The mol2 output of the run (suffix _RELAXED.mol2 or _END.mol2) is almost ready to be used in SEED (only the remapping of CHARMM atom types is needed). Note that the RELAXED files contains the system coordinates after the relaxation, whereas the END files are the final snapshots of the simulation, in case for example additional molecular dynamics or Monte Carlo is run after relaxation.

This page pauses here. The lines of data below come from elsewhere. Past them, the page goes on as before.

-- ==== Sys2Proof/Laws/Primitives.lean ====
section
/-! SUPPORT. What the primitives of rules R9 and R100 to R102 compute: bw between two powers of two,
choose as the binomial coefficient, popcount as a count of bits. -/

namespace Sys2Proof.Machine

/-! ### bw and floorLog2 -/

theorem bitWidth_spec (fuel x : Nat) (h : x < 2 ^ fuel) :
    x < 2 ^ bitWidth fuel x ∧ (x ≠ 0 → 2 ^ (bitWidth fuel x - 1) ≤ x) ∧ bitWidth fuel x ≤ fuel := by
  induction fuel generalizing x with
  | zero => simp [bitWidth]; omega
  | succ fuel ih =>
    by_cases hx : x = 0
    · simp [bitWidth, hx]
    · obtain ⟨h1, h2, h3⟩ := ih (x / 2) (by rw [Nat.pow_succ] at h; omega)
      rw [bitWidth, if_neg hx]
      refine ⟨by rw [Nat.pow_succ]; omega, fun _ => ?_, by omega⟩
      rw [Nat.add_sub_cancel]
      by_cases hx2 : x / 2 = 0
      · have : bitWidth fuel (x / 2) = 0 := by rw [hx2]; cases fuel <;> rfl
        rw [this]; omega
      · have h2 := h2 hx2
        have h4 : bitWidth fuel (x / 2) ≠ 0 := by
          intro h0; rw [h0] at h1; omega
        obtain ⟨w, hw⟩ := Nat.exists_eq_succ_of_ne_zero h4
        rw [hw] at h2 ⊢
        rw [Nat.succ_sub_one] at h2
        rw [Nat.pow_succ]; omega

/-- A u64 fits in bw of it bits. -/
theorem lt_two_pow_bw {x : Nat} (h : x < 2 ^ 64) : x < 2 ^ bw x := (bitWidth_spec 64 x h).1

theorem two_pow_bw_le {x : Nat} (h : x < 2 ^ 64) (hx : x ≠ 0) : 2 ^ (bw x - 1) ≤ x :=
  (bitWidth_spec 64 x h).2.1 hx

theorem bw_le {x : Nat} (h : x < 2 ^ 64) : bw x ≤ 64 := (bitWidth_spec 64 x h).2.2

theorem bw_ne_zero {x : Nat} (h : x < 2 ^ 64) (hx : x ≠ 0) : bw x ≠ 0 := by
  intro h0
  have := lt_two_pow_bw h
  rw [h0] at this
  omega

theorem bw_mono_bound {x k : Nat} (h : x < 2 ^ 64) (hk : x < 2 ^ k) : bw x ≤ k := by
  by_cases hx : x = 0
  · subst hx; simp [bw, bitWidth]
  · have h1 := two_pow_bw_le h hx
    by_contra hlt
    have : 2 ^ k ≤ 2 ^ (bw x - 1) := Nat.pow_le_pow_right (by decide) (by omega)
    omega

theorem floorLog2_add_one {x : Nat} (h : x < 2 ^ 64) (hx : x ≠ 0) : floorLog2 x + 1 = bw x := by
  have := bw_ne_zero h hx
  rw [floorLog2, if_neg hx]; omega

/-! ### choose -/

theorem chooseLoop_eq (n i : Nat) (h : i ≤ n) : chooseLoop n i = n.choose i := by
  induction i with
  | zero => simp [chooseLoop]
  | succ i ih =>
    rw [chooseLoop, ih (by omega)]
    have := Nat.choose_succ_right_eq n i
    rw [← this]
    exact Nat.mul_div_cancel _ (by omega)

/-- The multiplicative form computes the binomial coefficient (rule R101). -/
theorem choose_eq (n k : Nat) : choose n k = n.choose k := by
  unfold choose
  split
  · exact (Nat.choose_eq_zero_of_lt (by assumption)).symm
  · have hk : k ≤ n := by omega
    rw [chooseLoop_eq n _ (by omega)]
    rcases Nat.le_total k (n - k) with h | h
    · rw [Nat.min_eq_left h]
    · rw [Nat.min_eq_right h, Nat.choose_symm hk]

/-! ### popcount -/

theorem popcount_le (w v : Nat) : popcount w v ≤ w := by
  induction w generalizing v with
  | zero => simp [popcount]
  | succ w ih => have := ih (v / 2); rw [popcount]; omega

/-- popcount(width, v) counts the positions below width that hold a 1 (rule R102). -/
theorem popcount_eq_countP (w v : Nat) :
    popcount w v = (List.range w).countP fun k => v.testBit k := by
  induction w generalizing v with
  | zero => rfl
  | succ w ih =>
    rw [popcount, ih, List.range_succ_eq_map, List.countP_cons, List.countP_map]
    simp only [Function.comp_def, Nat.testBit_succ, Nat.testBit_zero, decide_eq_true_eq]
    rw [Nat.add_comm]
    congr 1
    have : v % 2 < 2 := Nat.mod_lt _ (by decide)
    split <;> omega

/-- Only the low `width` bits matter. -/
theorem popcount_congr {w v v' : Nat} (h : ∀ k < w, v.testBit k = v'.testBit k) :
    popcount w v = popcount w v' := by
  rw [popcount_eq_countP, popcount_eq_countP]
  exact List.countP_congr fun k hk => by rw [h k (List.mem_range.mp hk)]

end Sys2Proof.Machine
end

We recommend to additionally run a short minimization on the relaxed output (pdb with suffix _RELAXED.pdb). Minimization can be performed in internal coordinates with cons_mini_abs_internal.template.key. We recommend the use of a freeze file (keyword FRZFILE, using mode A) to allow only side-chain terminal dihedrals (those ending with a hydrogen) to move during minimization. This can be accomplished for example by extracting the indices of the non-terminal dihedrals (the ones we would like to freeze) from a CAMPARI log file (keyword TMDREPORT enabled), with a command like the following:

sed -n '/Summary of Rotation/,/End of Summary of Rotation/p' log | sed '/Mol.  #/,/Atom/d' | tail -n +2 | head -n -1 | awk '$3 > 10 {print $1}'

If the system is made up by multiple chains or molecules, make sure to include also constraints for rigid body translations and rotations in the FRZFILE.

For the equivalent target preparation protocol for AMBER/GAFF, refer to Writing a SEED-compatible receptor with AMBER parameters.